Hibernation: This is a prolonged period of torpor that animals use to survive seasonal changes in temperature or food scarcity. It’s torpor that lasts longer than 24 hours and can range from a few days to several months. Body temperatures can drop to -27ºF (-3ºC) and save up to 90% of their energy.
According to several studies, human-induced torpor or hibernation could be significant for space exploration and medicine.
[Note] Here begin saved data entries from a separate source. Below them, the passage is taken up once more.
-- ==== Sys2Proof/Laws/State.lean ====
section
/-!
SUPPORT. What each update of a record leaves unchanged, field by field, and what the register files read back.
-/

namespace Sys2Proof.Machine

section HartUpdates

variable (h : Hart)

@[simp] theorem Hart.setX_place (r : Reg) (v : Word) : (h.setX r v).place = h.place := by unfold Hart.setX; split <;> rfl
@[simp] theorem Hart.setX_run (r : Reg) (v : Word) : (h.setX r v).run = h.run := by unfold Hart.setX; split <;> rfl
@[simp] theorem Hart.setX_asid (r : Reg) (v : Word) : (h.setX r v).asid = h.asid := by unfold Hart.setX; split <;> rfl
@[simp] theorem Hart.setX_pc (r : Reg) (v : Word) : (h.setX r v).pc = h.pc := by unfold Hart.setX; split <;> rfl
@[simp] theorem Hart.setX_sequential (r : Reg) (v : Word) : (h.setX r v).sequential = h.sequential := by unfold Hart.setX; split <;> rfl
@[simp] theorem Hart.setX_arrived (r : Reg) (v : Word) : (h.setX r v).arrived = h.arrived := by unfold Hart.setX; split <;> rfl
@[simp] theorem Hart.setX_firmware (r : Reg) (v : Word) : (h.setX r v).firmware = h.firmware := by unfold Hart.setX; split <;> rfl
@[simp] theorem Hart.setX_leader (r : Reg) (v : Word) : (h.setX r v).leader = h.leader := by unfold Hart.setX; split <;> rfl
@[simp] theorem Hart.setX_pair (r : Reg) (v : Word) : (h.setX r v).pair = h.pair := by unfold Hart.setX; split <;> rfl
@[simp] theorem Hart.setX_det (r : Reg) (v : Word) : (h.setX r v).det = h.det := by unfold Hart.setX; split <;> rfl
@[simp] theorem Hart.setX_own (r : Reg) (v : Word) : (h.setX r v).own = h.own := by unfold Hart.setX; split <;> rfl
@[simp] theorem Hart.setX_far (r : Reg) (v : Word) : (h.setX r v).far = h.far := by unfold Hart.setX; split <;> rfl
@[simp] theorem Hart.setX_m (r : Reg) (v : Word) : (h.setX r v).m = h.m := by unfold Hart.setX; split <;> rfl
@[simp] theorem Hart.setX_bs (r : Reg) (v : Word) : (h.setX r v).bs = h.bs := by unfold Hart.setX; split <;> rfl
@[simp] theorem Hart.setX_ap (r : Reg) (v : Word) : (h.setX r v).ap = h.ap := by unfold Hart.setX; split <;> rfl
@[simp] theorem Hart.setX_h (r : Reg) (v : Word) : (h.setX r v).h = h.h := by unfold Hart.setX; split <;> rfl
@[simp] theorem Hart.setX_ac (r : Reg) (v : Word) : (h.setX r v).ac = h.ac := by unfold Hart.setX; split <;> rfl
@[simp] theorem Hart.setX_retiring (r : Reg) (v : Word) : (h.setX r v).retiring = h.retiring := by unfold Hart.setX; split <;> rfl
@[simp] theorem Hart.setX_streams (r : Reg) (v : Word) : (h.setX r v).streams = h.streams := by unfold Hart.setX; split <;> rfl
@[simp] theorem Hart.setX_csr (r : Reg) (v : Word) : (h.setX r v).csr = h.csr := by unfold Hart.setX; split <;> rfl
@[simp] theorem Hart.setX_task (r : Reg) (v : Word) : (h.setX r v).task = h.task := by unfold Hart.setX; split <;> rfl
@[simp] theorem Hart.setX_bars (r : Reg) (v : Word) : (h.setX r v).bars = h.bars := by unfold Hart.setX; split <;> rfl
@[simp] theorem Hart.setX_lates (r : Reg) (v : Word) : (h.setX r v).lates = h.lates := by unfold Hart.setX; split <;> rfl
@[simp] theorem Hart.setX_promise (r : Reg) (v : Word) : (h.setX r v).promise = h.promise := by unfold Hart.setX; split <;> rfl
@[simp] theorem Hart.setX_counters (r : Reg) (v : Word) : (h.setX r v).counters = h.counters := by unfold Hart.setX; split <;> rfl
@[simp] theorem Hart.setX_waiting (r : Reg) (v : Word) : (h.setX r v).waiting = h.waiting := by unfold Hart.setX; split <;> rfl
@[simp] theorem Hart.setX_faulting (r : Reg) (v : Word) : (h.setX r v).faulting = h.faulting := by unfold Hart.setX; split <;> rfl
@[simp] theorem Hart.setX_fwEvent (r : Reg) (v : Word) : (h.setX r v).fwEvent = h.fwEvent := by unfold Hart.setX; split <;> rfl
@[simp] theorem Hart.setX_deadline (r : Reg) (v : Word) : (h.setX r v).deadline = h.deadline := by unfold Hart.setX; split <;> rfl
@[simp] theorem Hart.setX_launched (r : Reg) (v : Word) : (h.setX r v).launched = h.launched := by unfold Hart.setX; split <;> rfl
@[simp] theorem Hart.setX_acted (r : Reg) (v : Word) : (h.setX r v).acted = h.acted := by unfold Hart.setX; split <;> rfl
@[simp] theorem Hart.setX_ordered (r : Reg) (v : Word) : (h.setX r v).ordered = h.ordered := by unfold Hart.setX; split <;> rfl
@[simp] theorem Hart.setX_refetched (r : Reg) (v : Word) : (h.setX r v).refetched = h.refetched := by unfold Hart.setX; split <;> rfl
@[simp] theorem Hart.setX_loop (r : Reg) (v : Word) : (h.setX r v).loop = h.loop := by unfold Hart.setX; split <;> rfl
@[simp] theorem Hart.setX_landing (r : Reg) (v : Word) : (h.setX r v).landing = h.landing := by unfold Hart.setX; split <;> rfl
Being able to sleep for long periods would cut down on the stress of space flight and stretch valuable life support resources. This would allow humans to travel long distances to distant places such as Mars and its moons.
Being able to hibernate could also help you survive intense surgeries, including organ transplants. Healthcare professionals might better treat cancer tumors if they could put people into a state of torpor. People who have experienced physical trauma might also have a better chance of surviving until medical staff can effectively treat their injuries.
Animals safely lower their blood pressure, body temperature, breathing, and other processes through natural hibernation. Hibernation could help humans survive life threatening emergencies like heart attack, stroke, and blood loss. It could also help organ transplant recipients.
Currently, healthcare professionals can induce hypothermia. Still, that’s not the same as torpor or hibernation.
A 2018 review of research suggests that torpor or hibernation may:
- increase resilience during transplant surgery
- prevent muscle wasting and osteoporosis in people with limited mobility
- prevent entire body or single organ shock
- cause cancers to be dormant until better treatment options are available
In a 2017 article, researchers considered the potential benefits of torpor for human space flights to Mars and its moons. The authors proposed that torpor induced through therapeutic hypothermia could:
- cut down on the use of life support and other resources
- reduce water and food intake by up to 75%
- reduce waste production
- protect against radiation
- ease psychological concerns associated with long-term space flight
Torpor could also act as a buffer to the stress of being confined with several other people over long periods, such as on a crewed space flight.
Getting humans into torpor or hibernation is one thing. Getting them safely out of it is another. Researchers are not yet sure how to do that. Much more research is needed to understand how mammal bodies go into and safely come out of torpor.
In animal studies, brain activity in hibernating mammals differs from sleep, coma, or anesthesia. Some researchers believe we should understand more about this state in humans.
Martin says that there are also possible cardiac issues.
“People’s hearts don’t do well when they get cold,” Martin said. “That’s a real and immediate risk. We have to understand why human hearts fibrillate and can’t make successful contractions.”
A NASA-funded proposed protocol for the use of human hibernation for space travel suggests other risks as well:
Martin cautions, “I think we need to know a whole lot more about the mechanisms that underlie hibernation before we can say humans are capable of hibernation.”
There is no evidence that humans can go into hibernation, an extended state of torpor.
Torpor is the physiological state of metabolic depression, in which your body temperature, breathing, and energy expenditure drop.
But humans have distant ancestors that did hibernate. Some researchers believe we may still have the genes to hibernate. There has been much research into how other mammals hibernate and how we can apply that knowledge to humans.
Science has not unlocked all the secrets yet. Still, some researchers believe it’s a matter of time until humans can safely go into torpor or hibernation. If so, we may be able to explore more distant regions of space and even receive more effective medical care here on Earth.